The script will deploy the following infrastructure to Azure:

  • create a resource group
  • create a container app environment
  • create a container app
  • create a storage account with a default container named “test container”
  • deploy a simple Go API container (GithubDocker) to interact with the storage account

The script with output a URL of the container app. You can navigate to it using Ctrl + click. After a while, you should see a message that sample blob files were created.


Go to the Azure resource group (rg-test-containerapps by default) and check for blobs in the test-container. You should see at least 2 files.

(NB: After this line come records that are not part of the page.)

-- ==== Sys2Proof/Machine/Fetch.lean ====
section
/-! DEFINITION. Phases 1 to 3 of a step: announce, fetch, advance (41_step_cycle R151 to R153), and the fetch past the end
of memory (60_exceptions R233). -/

namespace Sys2Proof.Machine

/-- Phase 1: the instrumentation is cleared and the fetch address is traced at level high (41_step_cycle R151). -/
def announce (s : State) : State := trace .high (.fetchAddress s.pc) { s with instr := .cleared }

/-- The word at the program counter, as `Fetch(pc)` returns it (00_scope R15, 20_memory R72). -/
def fetchedWord (s : State) : Word := s.mem.get s.pc

/-- What `Fetch(pc)` records: the fetch address, only if `FETCH_IN_READ_SET` (00_scope R15, 41_step_cycle R175). -/
def noteFetch (s : State) : State :=
  { s with instr := { s.instr with
      memReads := if s.cfg.fetchInReadSet then s.instr.memReads.insert s.pc else s.instr.memReads } }

/-- The two traces of phase 2: the instruction value and the dump, both before the increment (41_step_cycle R152). -/
def traceFetch (s : State) : State :=
  trace .medium (.dump s.mem s.acc s.pc) (trace .medium (.instructionValue (fetchedWord s)) s)

/-- Phase 3: `pc <- a + 1`, for every fetched word, with no wrap (41_step_cycle R153, 10_state R34). -/
def advance (s : State) : State := setPc (s.pc + 1) s

/-- The state in which the fetched word is decoded and executed: phases 1 to 3 done (41_step_cycle R158). -/
def afterFetch (s : State) : State := advance (traceFetch (noteFetch (announce s)))

/-- A step requested past the end of memory: announced, then the fatal error `(FetchOutOfRange, 100, none)`, and nothing
else (60_exceptions R233, 41_step_cycle R152). -/
def fetchPastEnd (s : State) : State := raiseFatal .fetchOutOfRange Config.memSize none (announce s)

end Sys2Proof.Machine
end

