@[simp] theorem raiseFatal_acc (k : FatalKind) (a : Nat) (v : Option Word) (s : State) :
    (raiseFatal k a v s).acc = s.acc := rfl
@[simp] theorem raiseFatal_pc (k : FatalKind) (a : Nat) (v : Option Word) (s : State) :
    (raiseFatal k a v s).pc = s.pc := rfl
@[simp] theorem raiseFatal_mem (k : FatalKind) (a : Nat) (v : Option Word) (s : State) :
    (raiseFatal k a v s).mem = s.mem := rfl
@[simp] theorem raiseFatal_image (k : FatalKind) (a : Nat) (v : Option Word) (s : State) :
    (raiseFatal k a v s).image = s.image := rfl
@[simp] theorem raiseFatal_status (k : FatalKind) (a : Nat) (v : Option Word) (s : State) :
    (raiseFatal k a v s).status = .faulted k a v := rfl
@[simp] theorem raiseFatal_instr (k : FatalKind) (a : Nat) (v : Option Word) (s : State) :
    (raiseFatal k a v s).instr = s.instr := rfl
@[simp] theorem raiseFatal_cfg (k : FatalKind) (a : Nat) (v : Option Word) (s : State) :
    (raiseFatal k a v s).cfg = s.cfg := rfl
@[simp] theorem raiseFatal_resume (k : FatalKind) (a : Nat) (v : Option Word) (s : State) :
    (raiseFatal k a v s).resume = s.resume := rfl
@[simp] theorem raiseFatal_inputs (k : FatalKind) (a : Nat) (v : Option Word) (s : State) :
    (raiseFatal k a v s).inputs = s.inputs := rfl
@[simp] theorem raiseFatal_inputPos (k : FatalKind) (a : Nat) (v : Option Word) (s : State) :
    (raiseFatal k a v s).inputPos = s.inputPos := rfl
@[simp] theorem raiseFatal_freeCount (k : FatalKind) (a : Nat) (v : Option Word) (s : State) :
    (raiseFatal k a v s).freeCount = s.freeCount := rfl
@[simp] theorem raiseFatal_events (k : FatalKind) (a : Nat) (v : Option Word) (s : State) :
    (raiseFatal k a v s).events = s.events := rfl
@[simp] theorem raiseFatal_script (k : FatalKind) (a : Nat) (v : Option Word) (s : State) :
    (raiseFatal k a v s).script = s.script := rfl
@[simp] theorem raiseFatal_reply (k : FatalKind) (a : Nat) (v : Option Word) (s : State) :
    (raiseFatal k a v s).reply = .fatal k a v := rfl

@[simp] theorem announce_acc (s : State) :
    (announce s).acc = s.acc := rfl
@[simp] theorem announce_pc (s : State) :
    (announce s).pc = s.pc := rfl
@[simp] theorem announce_mem (s : State) :
    (announce s).mem = s.mem := rfl
@[simp] theorem announce_image (s : State) :
    (announce s).image = s.image := rfl
@[simp] theorem announce_status (s : State) :
    (announce s).status = s.status := rfl
@[simp] theorem announce_instr (s : State) :
    (announce s).instr = .cleared := rfl
@[simp] theorem announce_cfg (s : State) :
    (announce s).cfg = s.cfg := rfl
@[simp] theorem announce_resume (s : State) :
    (announce s).resume = s.resume := rfl
@[simp] theorem announce_inputs (s : State) :
    (announce s).inputs = s.inputs := rfl
@[simp] theorem announce_inputPos (s : State) :
    (announce s).inputPos = s.inputPos := rfl
@[simp] theorem announce_freeCount (s : State) :
    (announce s).freeCount = s.freeCount := rfl
@[simp] theorem announce_events (s : State) :
    (announce s).events = s.events ++ [.trace .high (.fetchAddress s.pc)] := rfl
@[simp] theorem announce_script (s : State) :
    (announce s).script = s.script := rfl
@[simp] theorem announce_reply (s : State) :
    (announce s).reply = s.reply := rfl

@[simp] theorem noteFetch_acc (s : State) :
    (noteFetch s).acc = s.acc := rfl
@[simp] theorem noteFetch_pc (s : State) :
    (noteFetch s).pc = s.pc := rfl
@[simp] theorem noteFetch_mem (s : State) :
    (noteFetch s).mem = s.mem := rfl
@[simp] theorem noteFetch_image (s : State) :
    (noteFetch s).image = s.image := rfl
@[simp] theorem noteFetch_status (s : State) :
    (noteFetch s).status = s.status := rfl
@[simp] theorem noteFetch_instr (s : State) :
    (noteFetch s).instr = { s.instr with memReads := if s.cfg.fetchInReadSet then s.instr.memReads.insert s.pc else s.instr.memReads } := rfl
@[simp] theorem noteFetch_cfg (s : State) :
    (noteFetch s).cfg = s.cfg := rfl
@[simp] theorem noteFetch_resume (s : State) :
    (noteFetch s).resume = s.resume := rfl
@[simp] theorem noteFetch_inputs (s : State) :
    (noteFetch s).inputs = s.inputs := rfl
@[simp] theorem noteFetch_inputPos (s : State) :
    (noteFetch s).inputPos = s.inputPos := rfl
@[simp] theorem noteFetch_freeCount (s : State) :
    (noteFetch s).freeCount = s.freeCount := rfl
@[simp] theorem noteFetch_events (s : State) :
    (noteFetch s).events = s.events := rfl
@[simp] theorem noteFetch_script (s : State) :
    (noteFetch s).script = s.script := rfl
@[simp] theorem noteFetch_reply (s : State) :
    (noteFetch s).reply = s.reply := rfl

@[simp] theorem traceFetch_acc (s : State) :
    (traceFetch s).acc = s.acc := rfl
@[simp] theorem traceFetch_pc (s : State) :
    (traceFetch s).pc = s.pc := rfl
@[simp] theorem traceFetch_mem (s : State) :
    (traceFetch s).mem = s.mem := rfl
@[simp] theorem traceFetch_image (s : State) :
    (traceFetch s).image = s.image := rfl
@[simp] theorem traceFetch_status (s : State) :
    (traceFetch s).status = s.status := rfl
@[simp] theorem traceFetch_instr (s : State) :
    (traceFetch s).instr = s.instr := rfl
@[simp] theorem traceFetch_cfg (s : State) :
    (traceFetch s).cfg = s.cfg := rfl
@[simp] theorem traceFetch_resume (s : State) :
    (traceFetch s).resume = s.resume := rfl
@[simp] theorem traceFetch_inputs (s : State) :
    (traceFetch s).inputs = s.inputs := rfl
@[simp] theorem traceFetch_inputPos (s : State) :
    (traceFetch s).inputPos = s.inputPos := rfl
@[simp] theorem traceFetch_freeCount (s : State) :
    (traceFetch s).freeCount = s.freeCount := rfl
@[simp] theorem traceFetch_events (s : State) :
    (traceFetch s).events = s.events ++ [.trace .medium (.instructionValue (s.mem.get s.pc))] ++ [.trace .medium (.dump s.mem s.acc s.pc)] := rfl
@[simp] theorem traceFetch_script (s : State) :
    (traceFetch s).script = s.script := rfl
@[simp] theorem traceFetch_reply (s : State) :
    (traceFetch s).reply = s.reply := rfl
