/-- Settles O24: a DAT in range runs as the instruction its word is read as, which is no DAT. -/
theorem everyInstructionCompletes : Obligations.EveryInstructionCompletes := by
  intro i s wf answer
  cases i with
  | dat v =>
    rw [exec_dat wf]
    exact exec_completes_of_ne_dat (decode_ne_dat _) answer
  | _ => exact exec_completes_of_ne_dat (fun v => Instr.noConfusion) answer

/-- A reset writes constants and the image, and keeps the image, so nothing is left for a second one to change
(70_reset_and_hazards R264). -/
theorem hostReset_hostReset (s : State) : hostReset (hostReset s) = hostReset s := rfl

/-- Settles O48: the step that serves the request, and each field of what it leaves. -/
theorem resetRestoresTheEngine : Obligations.ResetRestoresTheEngine := by
  refine ⟨fun s rest request => ?_, hostReset_hostReset⟩
  exact ⟨_, step_of_reset request, hostReset_pc _, hostReset_acc _, fun _ => rfl, hostReset_image _, hostReset_status _,
    hostReset_instr _, hostReset_cfg _, hostReset_events _, ⟨hostReset_inputs _, hostReset_inputPos _⟩,
    hostReset_script _⟩

end Sys2Proof.Machine
end
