/-- The settings that act at once: LINK_ENABLE takes the link out of DOWN or into it, JOURNAL_LOW is compared anew with the
free count, ACK_EVERY clamps the ack counts above it and flags their ACKs (R59, R89, R137, R173). -/
def Obligations.SettingsThatActAtOnce : Prop :=
  ∀ (s : State) (n : Nat), s.quiet = true → 6 < n →
    (s.settings.linkEnable = false → s.link.state = .down → ∃ t, exec (.linkEnableWrite 1#32 n) s = .next t
      ∧ t = { s with
          settings := { s.settings with linkEnable := true }, port := donePort 7 n [] .done, ev := t.ev
          link := if s.link.laneReady then
          { s.link with state := .training, heard := false, helloDue := true,
                        helloTimer := some s.settings.helloInterval }
          else s.link }
      ∧ t.ev.cond &&& Cause.linkDown.bit = Cause.linkDown.bit
      ∧ (s.ev.cond &&& Cause.linkDown.bit = 0#13 → t.caused .linkDown = true))
    ∧ (s.settings.linkEnable = true → s.link.state = .training → ∃ t, exec (.linkEnableWrite 0#32 n) s = .next t
        ∧ t = { s with
            settings := { s.settings with linkEnable := false }, port := donePort 7 n [] .done, ev := t.ev
            link := { s.link with state := .down, helloTimer := none, helloDue := false } }
        ∧ t.ev.cond &&& Cause.linkDown.bit = 0#13)
    ∧ (s.settings.linkEnable = true → s.link.state = .up → ∃ t, exec (.linkEnableWrite 0#32 n) s = .next t
        ∧ t.settings = { s.settings with linkEnable := false } ∧ t.port = donePort 7 n [] .done
        ∧ t.link = { s.link with
            state := .down, silenceTimer := none, keepaliveTimer := none, keepaliveDue := false }
        ∧ t.sched = { s.sched with ctl := Vector.replicate 16 none, ack := Vector.replicate 16 none })
    ∧ (∀ v : Word, v.toNat ≤ 255 → ∃ t, exec (.journalLowWrite v n) s = .next t
        ∧ t = { s with
            settings := { s.settings with journalLow := v.toNat }, port := donePort 7 n [] .done, ev := t.ev }
        ∧ t.ev.cond &&& Cause.journalLow.bit = (if s.freeCount < v.toNat then Cause.journalLow.bit else 0#13)
        ∧ (s.ev.cond &&& Cause.journalLow.bit = 0#13 → s.freeCount < v.toNat → t.caused .journalLow = true))
    ∧ ∀ v : Word, 1 ≤ v.toNat → v.toNat ≤ 16 → v.toNat ≠ s.settings.ackEvery →
      ∃ t, exec (.ackEveryWrite v n) s = .next t
      ∧ t.settings = { s.settings with ackEvery := v.toNat } ∧ t.port = donePort 7 n [] .done ∧ t.link = s.link
      ∧ ∀ i : WinIdx, ((s.sink? i).isNone = true → t.entry i = s.entry i)
        ∧ ∀ c, s.sink? i = some c → t.sink? i = some { c with ackCount := min c.ackCount v.toNat }
          ∧ (s.windowsValid = true → s.link.state = .up → v.toNat < c.ackCount →
                c.state = .seeding ∨ c.state = .live → s.ackFlag (s.entry i).stream = none →
                t.ackFlag (s.entry i).stream =
                some { isNak := false, seq := c.expected - 1#16, epoch := c.epoch })

/-- Writing an item of a window entry: refused while its context is not CLOSED, out of range, and in conflict with another
enabled entry, in that order; accepted it takes the fields, makes the PROMOTION record absent and changes the context as
MODE changes (R24, R25, R26, R27, R29, R170). -/
def Obligations.WindowEntryWrite : Prop :=
  ∀ (s : State) (i : WinIdx) (x : EntryItem) (v : Word) (n : Nat), s.quiet = true → 6 < n →
    ((∃ c, s.source? i = some c ∧ c.state ≠ .closed) ∨ (∃ c, s.sink? i = some c ∧ c.state ≠ .closed) →
        exec (.windowEntryWrite i x v n) s = .next { s with port := donePort 7 n [] .refusedBusy })
    ∧ ((∀ c, s.source? i = some c → c.state = .closed) → (∀ c, s.sink? i = some c → c.state = .closed) →
          ((s.entry i).inRange x v = false →
              exec (.windowEntryWrite i x v n) s = .next { s with port := donePort 7 n [] .refusedRange })
        ∧ ((s.entry i).inRange x v = true → s.conflicts i x ((s.entry i).written x v) = true →
              exec (.windowEntryWrite i x v n) s = .next { s with port := donePort 7 n [] .refusedConflict })
        ∧ ((s.entry i).inRange x v = true → s.conflicts i x ((s.entry i).written x v) = false →
              ∃ t, exec (.windowEntryWrite i x v n) s = .next t ∧ t.port = donePort 7 n [] .done
            ∧ (∀ j, j ≠ i → t.entry j = s.entry j) ∧ t.link = s.link ∧ t.sched = s.sched ∧ t.acc = s.acc
            ∧ t.seed = s.seed ∧ t.settings = s.settings
            ∧ (x = .base → t.entry i = { s.entry i with base := v, promotion := none })
            ∧ (x = .length → t.entry i = { s.entry i with length := v, promotion := none })
            ∧ (x = .options → t.entry i = { s.entry i with
                policy := if getField v 0 2 = 0 then .hold else .spill, quota := getField v 8 9
                readGuard := getField v 24 2 = 1, yieldOn := getField v 26 2 = 1, promotion := none })
            ∧ (x = .mode → t.entry i = { s.entry i with
                stream := v.extractLsb' 8 4, promotion := none
                role := match (s.entry i).role, getField v 0 2 with
                | .source c, 1 => .source c
                | .sink c, 2 => .sink c
                | _, 1 => .source (newSource 0#8)
                | _, 2 => .sink newSink
                | _, _ => .off })))
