-- ==== Sys2Proof/Laws/Event.lean ====
section
/-! SUPPORT. Events: what a part at rest gives an outside event to start from, and what every event ends with. A proof about
one command takes `outside_of_calm` or `manage_of_quiet`, then `finish_of_rest` or `finish_frame`. -/

namespace Sys2Proof.Machine

/-! ### The event unit -/

/-- Conditions that have not changed leave the event unit as it is (R157). -/
theorem judge_of_eq {e : EventUnit} {now : BitVec 13} (h : e.cond = now) : e.judge now = e := by
  subst h
  have h1 : e.cond &&& ~~~ e.cond = 0#13 := by ext k hk; simp
  have h2 : ~~~ 0#13 = BitVec.allOnes 13 := by decide
  cases e
  simp only [EventUnit.judge] at h1 ⊢
  simp only [h1, BitVec.zero_and, h2, BitVec.and_allOnes, BitVec.or_zero]

/-- What a judgement cannot touch. -/
theorem judge_frame (e : EventUnit) (now : BitVec 13) :
    (e.judge now).unmasked = e.unmasked ∧ (e.judge now).notice = e.notice ∧ (e.judge now).cond = now := ⟨rfl, rfl, rfl⟩

/-- A latch whose condition has not just ended under an acknowledge stays set (R156). -/
theorem judge_keeps {e : EventUnit} {now b : BitVec 13} (h : e.pending &&& b = b)
    (hf : e.cond &&& ~~~ now &&& e.ackMem &&& b = 0#13) : (e.judge now).pending &&& b = b := by
  ext k hk
  have h1 := congrArg (fun v => v.getLsbD k) h
  have h2 := congrArg (fun v => v.getLsbD k) hf
  simp [EventUnit.judge] at h1 h2 ⊢
  grind

/-- A cause just raised is pending. -/
theorem raise_pending (e : EventUnit) (c : Cause) : (e.raise c).pending &&& c.bit = c.bit := by
  ext k hk; simp [EventUnit.raise]; intro h; exact Or.inr h

/-- A pending bit is what `caused` asks for. -/
theorem caused_of_bit {s : State} {c : Cause} (h : s.ev.pending &&& c.bit = c.bit) : s.caused c = true := by
  unfold State.caused
  rw [h]
  cases c <;> decide

/-- A stream just added is a member of the notice set. -/
theorem noticed_of_bit {s : State} {id : StreamId} (h : s.ev.notice &&& (1#16 <<< id.toNat) = 1#16 <<< id.toNat) :
    s.noticed id = true := by
  unfold State.noticed
  rw [h]
  clear h
  revert id; decide

/-! ### The parts of `finish` -/

theorem takePresented_of_busy {s : State} (h : s.acc.phase ≠ .idle ∨ s.bus.presented = none) : takePresented s = s := by
  unfold takePresented
  split
  · rename_i h1 h2; rcases h with h | h
    · exact absurd h1 h
    · simp [h] at h2
  · rfl

theorem seedTake_of_busy {s : State} (h : s.seed.phase ≠ .idle ∨ s.seed.queue = []) : seedTake s = s := by
  unfold seedTake
  split
  · rename_i h1 h2; rcases h with h | h
    · exact absurd h1 h
    · simp [h] at h2
  · rfl

/-- Choosing changes the apply engine alone (R131). -/
theorem applyChoose_frame (s : State) : applyChoose s = { s with apply := (applyChoose s).apply } := by
  unfold applyChoose
  split
  · split
    · split <;> rfl
    · rfl
  · rfl

theorem applyChoose_of_rests {s : State} (h : s.applyRests = true) : applyChoose s = s := by
  unfold applyChoose
  split
  · rename_i hp
    have hn : nextServed s.apply.last (fun id => (s.applyHead id).isSome) = none := by
      simpa [State.applyRests, hp] using h
    rw [hn]
  · rfl

/-- Beginning a chunk changes the seed engine and the offer to it alone (R67). -/
theorem beginChunk_frame (i : WinIdx) (s : State) :
    beginChunk i s = { s with seed := (beginChunk i s).seed, offers := (beginChunk i s).offers } := by
  unfold beginChunk tryChunk
  split
  · rfl
  · split
    · dsimp only; split <;> rfl
    · rfl

theorem seedTake_frame (s : State) :
    seedTake s = { s with seed := (seedTake s).seed, offers := (seedTake s).offers } := by
  unfold seedTake
  split
  · exact beginChunk_frame _ _
  · rfl

theorem keepOffers_frame (s : State) : keepOffers s = { s with offers := { held := s.heldOfferDue, seed := s.seedOfferDue } } :=
  rfl

theorem judgeIfOver_frame (s : State) : judgeIfOver s = { s with ev := (judgeIfOver s).ev } := by
  unfold judgeIfOver judge
  split <;> rfl

/-- The event unit after the judgement. -/
theorem judgeIfOver_ev (s : State) :
    (judgeIfOver s).ev = if s.midEvent then s.ev else s.ev.judge s.conditions := by
  unfold judgeIfOver judge
  split <;> rfl

/-! ### What every event ends with -/

/-- With no access to take, what an event ends with touches the two engines, the offers and the event unit alone. -/
theorem finish_frame {s : State} (h : s.acc.phase ≠ .idle ∨ s.bus.presented = none) :
    finish s = { s with
      seed := (finish s).seed, apply := (finish s).apply, offers := (finish s).offers, ev := (finish s).ev } := by
  unfold finish
  split
  · rfl
  · rw [takePresented_of_busy h, judgeIfOver_frame, keepOffers_frame, applyChoose_frame, seedTake_frame]

/-- With nothing to take or to choose, it settles the offers and judges the conditions. -/
theorem finish_of_idle {s : State} (hr : s.resetLow = false) (ha : s.acc.phase ≠ .idle ∨ s.bus.presented = none)
    (hs : s.seed.phase ≠ .idle ∨ s.seed.queue = []) (hp : s.applyRests = true) :
    finish s = judgeIfOver (keepOffers s) := by
  unfold finish
  rw [takePresented_of_busy ha, seedTake_of_busy hs, applyChoose_of_rests hp]
  simp [hr]

/-- With nothing due besides, it judges the conditions. -/
theorem finish_of_over {s : State} (hr : s.resetLow = false) (ha : s.acc.phase ≠ .idle ∨ s.bus.presented = none)
    (hs : s.seed.phase ≠ .idle ∨ s.seed.queue = []) (hp : s.applyRests = true)
    (ho : s.offers = { held := false, seed := false }) (hg : s.grantDue = none) : finish s = judge s := by
  rw [finish_of_idle hr ha hs hp]
  have hk : keepOffers s = s := by
    cases s; simp_all [keepOffers, State.heldOfferDue, State.seedOfferDue]
  rw [hk]
  have hm : s.midEvent = false := by
    simp [State.midEvent, State.heldOfferDue, State.seedOfferDue, ho, hg]
  simp [judgeIfOver, hm]

/-- With the conditions as they were seen, it changes nothing. -/
theorem finish_of_rest {s : State} (hr : s.resetLow = false) (ha : s.acc.phase ≠ .idle ∨ s.bus.presented = none)
    (hs : s.seed.phase ≠ .idle ∨ s.seed.queue = []) (hp : s.applyRests = true)
    (ho : s.offers = { held := false, seed := false }) (hg : s.grantDue = none)
    (hc : s.ev.cond = s.conditions) : finish s = s := by
  rw [finish_of_over hr ha hs hp ho hg]
  unfold judge
  rw [judge_of_eq hc]

/-! ### The master's side -/

/-- Accepting an access gives at most one response, after those given before (R3). -/
theorem accept_bus (a : Access) (s : State) :
    ∃ rs, rs.length ≤ 1 ∧ (accept a s).bus = { s.bus with responses := rs ++ s.bus.responses } := by
  have none : ∀ t : State, t.bus = s.bus →
      ∃ rs : List Response, rs.length ≤ 1 ∧ t.bus = { s.bus with responses := rs ++ s.bus.responses } :=
    fun t h => ⟨[], by simp, by simp [h]⟩
  have one : ∀ r : Response,
      ∃ rs, rs.length ≤ 1 ∧ ({ s.bus with responses := r :: s.bus.responses } : Bus)
        = { s.bus with responses := rs ++ s.bus.responses } := fun r => ⟨[r], by simp, rfl⟩
  unfold accept
  split
  · exact one _
  · split
    · exact none _ rfl
    · split
      · exact none _ rfl
      · split
        · exact one _
        · split
          · exact one _
          · exact none _ rfl
      · split
        · refine none _ ?_
          unfold reserveWrite
          split
          · rfl
          · split
            · split
              · rfl
              · exact reseed_sourceLocal.bus
            · rfl
        · exact none _ rfl

/-- An event that leaves the access unit IDLE ends with nothing presented; every response given stands, and at most the one
of the access then taken is added (R1, R3). -/
theorem finish_bus_of_idle {s : State} (hr : s.resetLow = false) (ha : s.acc.phase = .idle) :
    ∃ rs, rs.length ≤ 1 ∧ (s.bus.presented = none → rs = [])
      ∧ (finish s).bus = { presented := none, responses := rs ++ s.bus.responses } := by
  have hb : (finish s).bus = (takePresented s).bus := by
    unfold finish
    rw [if_neg (by simp [hr]), judgeIfOver_frame, keepOffers_frame, applyChoose_frame, seedTake_frame]
  rw [hb]
  unfold takePresented
  rw [ha]
  cases hp : s.bus.presented with
  | none => exact ⟨[], by simp, by simp, by cases h : s.bus; simp_all⟩
  | some a =>
    obtain ⟨rs, hl, h⟩ := accept_bus a { s with bus := { s.bus with presented := none } }
    exact ⟨rs, hl, by simp, h⟩

/-! ### A part between two events -/

/-- What `still` says. -/
theorem still_iff {s : State} : s.still = true ↔
    s.resetLow = false ∧ s.offers = { held := false, seed := false } ∧ s.grantDue = none
      ∧ (s.acc.phase ≠ .idle ∨ s.bus.presented = none) ∧ (s.seed.phase ≠ .idle ∨ s.seed.queue = [])
      ∧ s.applyRests = true ∧ s.ev.cond = s.conditions := by
  cases ho : s.offers with
  | mk a b =>
    simp [State.still, State.midEvent, State.heldOfferDue, State.seedOfferDue, ho]
    cases a <;> cases b <;> simp [and_assoc]

/-- What `calm` says. -/
theorem calm_iff {s : State} : s.calm = true ↔ s.still = true ∧ s.choiceDue = none := by
  simp [State.calm]

theorem calm_still {s : State} (h : s.calm = true) : s.still = true := (calm_iff.mp h).1

theorem quiet_calm {s : State} (h : s.quiet = true) : s.calm = true := by
  simp [State.quiet] at h; exact h.1

theorem calm_resetLow {s : State} (h : s.calm = true) : s.resetLow = false := (still_iff.mp (calm_still h)).1

/-- No internal step is due at a calm part. -/
theorem calm_settled {s : State} (h : s.calm = true) : internalStep s = none := by
  obtain ⟨hs, hc⟩ := calm_iff.mp h
  obtain ⟨_, ho, hg, _⟩ := still_iff.mp hs
  simp [internalStep, State.heldOfferDue, State.seedOfferDue, ho, hg, hc]

/-- With no internal step due, settling changes nothing. -/
theorem settle_of_settled {s : State} (h : internalStep s = none) : settle s = s := by
  simp [settle, settleFor, h]

theorem settle_of_calm {s : State} (h : s.calm = true) : settle s = s := settle_of_settled (calm_settled h)

/-- An outside event at a calm part is the event and what it ends with. -/
theorem outside_of_calm {s : State} (h : s.calm = true) (f : State → State) : outside f s = finish (f s) := by
  simp [outside, settle_of_calm h]

/-- A management transaction at a quiet part likewise. -/
theorem manage_of_quiet {s : State} (h : s.quiet = true) (f : State → State) : manage f s = finish (f s) := by
  have hc := quiet_calm h
  have hd : s.port.resetDue = false := by simp [State.quiet] at h; exact h.2
  simp [manage, riseIfDue, hd, settle_of_calm hc, calm_resetLow hc]

/-- Ending an event that changed nothing changes nothing. -/
theorem finish_of_still {s : State} (h : s.still = true) : finish s = s := by
  obtain ⟨hr, ho, hg, ha, hs, hp, hc⟩ := still_iff.mp h
  exact finish_of_rest hr ha hs hp ho hg hc

/-- Ending an event that left alone everything the end of an event looks at changes nothing more. -/
theorem finish_of_still_congr {s t : State} (h : s.still = true) (h1 : t.resetLow = s.resetLow) (h2 : t.acc = s.acc)
    (h3 : t.bus = s.bus) (h4 : t.seed = s.seed) (h5 : t.apply = s.apply) (h6 : t.arb = s.arb)
    (h7 : t.offers = s.offers) (h8 : t.ev.cond = s.ev.cond) (h9 : t.conditions = s.conditions)
    (h10 : ∀ id, t.applyHead id = s.applyHead id) : finish t = t := by
  obtain ⟨hr, ho, hg, ha, hs, hp, hc⟩ := still_iff.mp h
  apply finish_of_rest
  · rw [h1, hr]
  · rw [h2, h3]; exact ha
  · rw [h4]; exact hs
  · unfold State.applyRests at hp ⊢
    simp only [h5, h10]
    exact hp
  · rw [h7, ho]
  · have hq : ∀ r, t.requests r = s.requests r := by
      intro r; cases r <;> simp [State.requests, h2, h4, h5]
    have hq' : t.requests = s.requests := funext hq
    unfold State.grantDue at hg ⊢
    rw [h6, hq']; exact hg
  · rw [h8, h9]; exact hc

end Sys2Proof.Machine
end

Refreshing the URL will generate additional files.

Blobs created by API

The test API writes logs to stdout using the Go fmt library, you can see custom logs in the Azure Monitor workspace.

API custom logs
ContainerAppConsoleLogs_CL
| where ContainerAppName_s == 'sample-app'
| project ContainerAppName_s, ContainerImage_s, format_datetime(TimeGenerated, "hh:mm:ss"), RevisionName_s, EnvironmentName_s, Log_s

So how does it work?

If you look closely at the bicep template, you can see that it defines an envVar array with configuration and secret references. If you are familiar with Kubernetes, this is how secrets are referenced in a pod spec. Remember that bicep is just a superset of ARM JSON, so it has all the fields exposed by Container App API.

The secret is exposed to the container during runtime, so as long as you are using the same environmental variables in your API, you should be able to interact with the storage account in the same way.

The benefit of this approach is that the storage account key is never shared, stored in the source code repository or embedded in an image.